(Collected data)
@[simp] theorem State.setZone_pending (s : State) (n : Nat) (x : Zone) : (s.setZone n x).pending = s.pending := rfl
@[simp] theorem State.setZone_tickNo (s : State) (n : Nat) (x : Zone) : (s.setZone n x).tickNo = s.tickNo := rfl
@[simp] theorem State.setZone_free (s : State) (n : Nat) (x : Zone) : (s.setZone n x).free = s.free := rfl
@[simp] theorem State.setZone_regs (s : State) (n : Nat) (x : Zone) : (s.setZone n x).regs = s.regs := rfl
@[simp] theorem State.setZone_staged (s : State) (n : Nat) (x : Zone) : (s.setZone n x).staged = s.staged := rfl
@[simp] theorem State.setZone_prior (s : State) (n : Nat) (x : Zone) : (s.setZone n x).prior = s.prior := rfl
@[simp] theorem State.setZone_begun (s : State) (n : Nat) (x : Zone) : (s.setZone n x).begun = s.begun := rfl
@[simp] theorem State.setZone_arms (s : State) (n : Nat) (x : Zone) : (s.setZone n x).arms = s.arms := rfl
@[simp] theorem State.setZone_owners (s : State) (n : Nat) (x : Zone) : (s.setZone n x).owners = s.owners := rfl
@[simp] theorem State.setZone_time (s : State) (n : Nat) (x : Zone) : (s.setZone n x).time = s.time := rfl
@[simp] theorem State.setZone_mplls (s : State) (n : Nat) (x : Zone) : (s.setZone n x).mplls = s.mplls := rfl
@[simp] theorem State.setZone_trackers (s : State) (n : Nat) (x : Zone) : (s.setZone n x).trackers = s.trackers := rfl
@[simp] theorem State.setZone_sills (s : State) (n : Nat) (x : Zone) : (s.setZone n x).sills = s.sills := rfl
@[simp] theorem State.setZone_ports (s : State) (n : Nat) (x : Zone) : (s.setZone n x).ports = s.ports := rfl
@[simp] theorem State.setZone_atns (s : State) (n : Nat) (x : Zone) : (s.setZone n x).atns = s.atns := rfl
@[simp] theorem State.setZone_seqs (s : State) (n : Nat) (x : Zone) : (s.setZone n x).seqs = s.seqs := rfl
@[simp] theorem State.setZone_lane (s : State) (n : Nat) (x : Zone) : (s.setZone n x).lane = s.lane := rfl
@[simp] theorem State.setZone_commits (s : State) (n : Nat) (x : Zone) : (s.setZone n x).commits = s.commits := rfl
@[simp] theorem State.setZone_laneLast (s : State) (n : Nat) (x : Zone) : (s.setZone n x).laneLast = s.laneLast := rfl
@[simp] theorem State.setZone_laneDown (s : State) (n : Nat) (x : Zone) : (s.setZone n x).laneDown = s.laneDown := rfl
@[simp] theorem State.setZone_gwEntries (s : State) (n : Nat) (x : Zone) : (s.setZone n x).gwEntries = s.gwEntries := rfl
@[simp] theorem State.setZone_caldera (s : State) (n : Nat) (x : Zone) : (s.setZone n x).caldera = s.caldera := rfl
@[simp] theorem State.setZone_bus (s : State) (n : Nat) (x : Zone) : (s.setZone n x).bus = s.bus := rfl
@[simp] theorem State.setZone_ringOld (s : State) (n : Nat) (x : Zone) : (s.setZone n x).ringOld = s.ringOld := rfl
@[simp] theorem State.setZone_ringWaits (s : State) (n : Nat) (x : Zone) : (s.setZone n x).ringWaits = s.ringWaits := rfl
@[simp] theorem State.setZone_flaws (s : State) (n : Nat) (x : Zone) : (s.setZone n x).flaws = s.flaws := rfl
@[simp] theorem State.setZone_watermarks (s : State) (n : Nat) (x : Zone) : (s.setZone n x).watermarks = s.watermarks := rfl
@[simp] theorem State.setZone_errq (s : State) (n : Nat) (x : Zone) : (s.setZone n x).errq = s.errq := rfl
@[simp] theorem State.setZone_cpNotes (s : State) (n : Nat) (x : Zone) : (s.setZone n x).cpNotes = s.cpNotes := rfl
@[simp] theorem State.setZone_pcNotes (s : State) (n : Nat) (x : Zone) : (s.setZone n x).pcNotes = s.pcNotes := rfl
@[simp] theorem State.setZone_cpNoteOvf (s : State) (n : Nat) (x : Zone) : (s.setZone n x).cpNoteOvf = s.cpNoteOvf := rfl
@[simp] theorem State.setZone_pcNoteOvf (s : State) (n : Nat) (x : Zone) : (s.setZone n x).pcNoteOvf = s.pcNoteOvf := rfl
@[simp] theorem State.setZone_hrdy (s : State) (n : Nat) (x : Zone) : (s.setZone n x).hrdy = s.hrdy := rfl
@[simp] theorem State.setZone_blinks (s : State) (n : Nat) (x : Zone) : (s.setZone n x).blinks = s.blinks := rfl
@[simp] theorem State.setZone_msixMask (s : State) (n : Nat) (x : Zone) : (s.setZone n x).msixMask = s.msixMask := rfl
@[simp] theorem State.setZone_msixPend (s : State) (n : Nat) (x : Zone) : (s.setZone n x).msixPend = s.msixPend := rfl
@[simp] theorem State.setZone_out (s : State) (n : Nat) (x : Zone) : (s.setZone n x).out = s.out := rfl
@[simp] theorem State.setZone_swaps (s : State) (n : Nat) (x : Zone) : (s.setZone n x).swaps = s.swaps := rfl
@[simp] theorem State.setZone_load (s : State) (n : Nat) (x : Zone) : (s.setZone n x).load = s.load := rfl
@[simp] theorem State.setZone_survey (s : State) (n : Nat) (x : Zone) : (s.setZone n x).survey = s.survey := rfl
@[simp] theorem State.setZone_swept (s : State) (n : Nat) (x : Zone) : (s.setZone n x).swept = s.swept := rfl
@[simp] theorem State.setZone_engines (s : State) (n : Nat) (x : Zone) : (s.setZone n x).engines = s.engines := rfl
@[simp] theorem State.setZone_flash (s : State) (n : Nat) (x : Zone) : (s.setZone n x).flash = s.flash := rfl
@[simp] theorem State.setZone_modePins (s : State) (n : Nat) (x : Zone) : (s.setZone n x).modePins = s.modePins := rfl
@[simp] theorem State.setZone_recovery (s : State) (n : Nat) (x : Zone) : (s.setZone n x).recovery = s.recovery := rfl
@[simp] theorem State.setZone_cfgerr (s : State) (n : Nat) (x : Zone) : (s.setZone n x).cfgerr = s.cfgerr := rfl
@[simp] theorem State.setZone_hostSide (s : State) (n : Nat) (x : Zone) : (s.setZone n x).hostSide = s.hostSide := rfl
@[simp] theorem State.setZone_loadDue (s : State) (n : Nat) (x : Zone) : (s.setZone n x).loadDue = s.loadDue := rfl
@[simp] theorem State.setZone_rebuilds (s : State) (n : Nat) (x : Zone) : (s.setZone n x).rebuilds = s.rebuilds := rfl
@[simp] theorem State.setZone_booted (s : State) (n : Nat) (x : Zone) : (s.setZone n x).booted = s.booted := rfl
@[simp] theorem State.setZone_rebuilt (s : State) (n : Nat) (x : Zone) : (s.setZone n x).rebuilt = s.rebuilt := rfl
@[simp] theorem State.setZone_audit (s : State) (n : Nat) (x : Zone) : (s.setZone n x).audit = s.audit := rfl
@[simp] theorem State.setZone_fwVersion (s : State) (n : Nat) (x : Zone) : (s.setZone n x).fwVersion = s.fwVersion := rfl
@[simp] theorem State.setZone_booting (s : State) (n : Nat) (x : Zone) : (s.setZone n x).booting = s.booting := rfl
@[simp] theorem State.setZone_wokeBy (s : State) (n : Nat) (x : Zone) : (s.setZone n x).wokeBy = s.wokeBy := rfl
@[simp] theorem State.setZone_warm (s : State) (n : Nat) (x : Zone) : (s.setZone n x).warm = s.warm := rfl
@[simp] theorem State.setZone_fatalFirst (s : State) (n : Nat) (x : Zone) : (s.setZone n x).fatalFirst = s.fatalFirst := rfl
@[simp] theorem State.setZone_kickAt (s : State) (n : Nat) (x : Zone) : (s.setZone n x).kickAt = s.kickAt := rfl
@[simp] theorem State.setZone_wdogOut (s : State) (n : Nat) (x : Zone) : (s.setZone n x).wdogOut = s.wdogOut := rfl
@[simp] theorem State.setZone_errWritten (s : State) (n : Nat) (x : Zone) : (s.setZone n x).errWritten = s.errWritten := rfl
@[simp] theorem State.setZone_links (s : State) (n : Nat) (x : Zone) : (s.setZone n x).links = s.links := rfl
@[simp] theorem State.setZone_const (s : State) (n : Nat) (x : Zone) : (s.setZone n x).const = s.const := rfl
@[simp] theorem State.setZone_vserLost (s : State) (n : Nat) (x : Zone) : (s.setZone n x).vserLost = s.vserLost := rfl
@[simp] theorem State.setZone_vserhLost (s : State) (n : Nat) (x : Zone) : (s.setZone n x).vserhLost = s.vserhLost := rfl
@[simp] theorem State.setZone_tap (s : State) (n : Nat) (x : Zone) : (s.setZone n x).tap = s.tap := rfl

(YOUR TASK):
Set down the line that contains "s.links := rfl" exactly. Do the same for each later line of the data, through the end, and add nothing.

(RESULT OF THIS TASK):
@[simp] theorem State.setZone_links (s : State) (n : Nat) (x : Zone) : (s.setZone n x).links = s.links := rfl
@[simp] theorem State.setZone_const (s : State) (n : Nat) (x : Zone) : (s.setZone n x).const = s.const := rfl
@[simp] theorem State.setZone_vserLost (s : State) (n : Nat) (x : Zone) : (s.setZone n x).vserLost = s.vserLost := rfl
@[simp] theorem State.setZone_vserhLost (s : State) (n : Nat) (x : Zone) : (s.setZone n x).vserhLost = s.vserhLost := rfl
@[simp] theorem State.setZone_tap (s : State) (n : Nat) (x : Zone) : (s.setZone n x).tap = s.tap := rfl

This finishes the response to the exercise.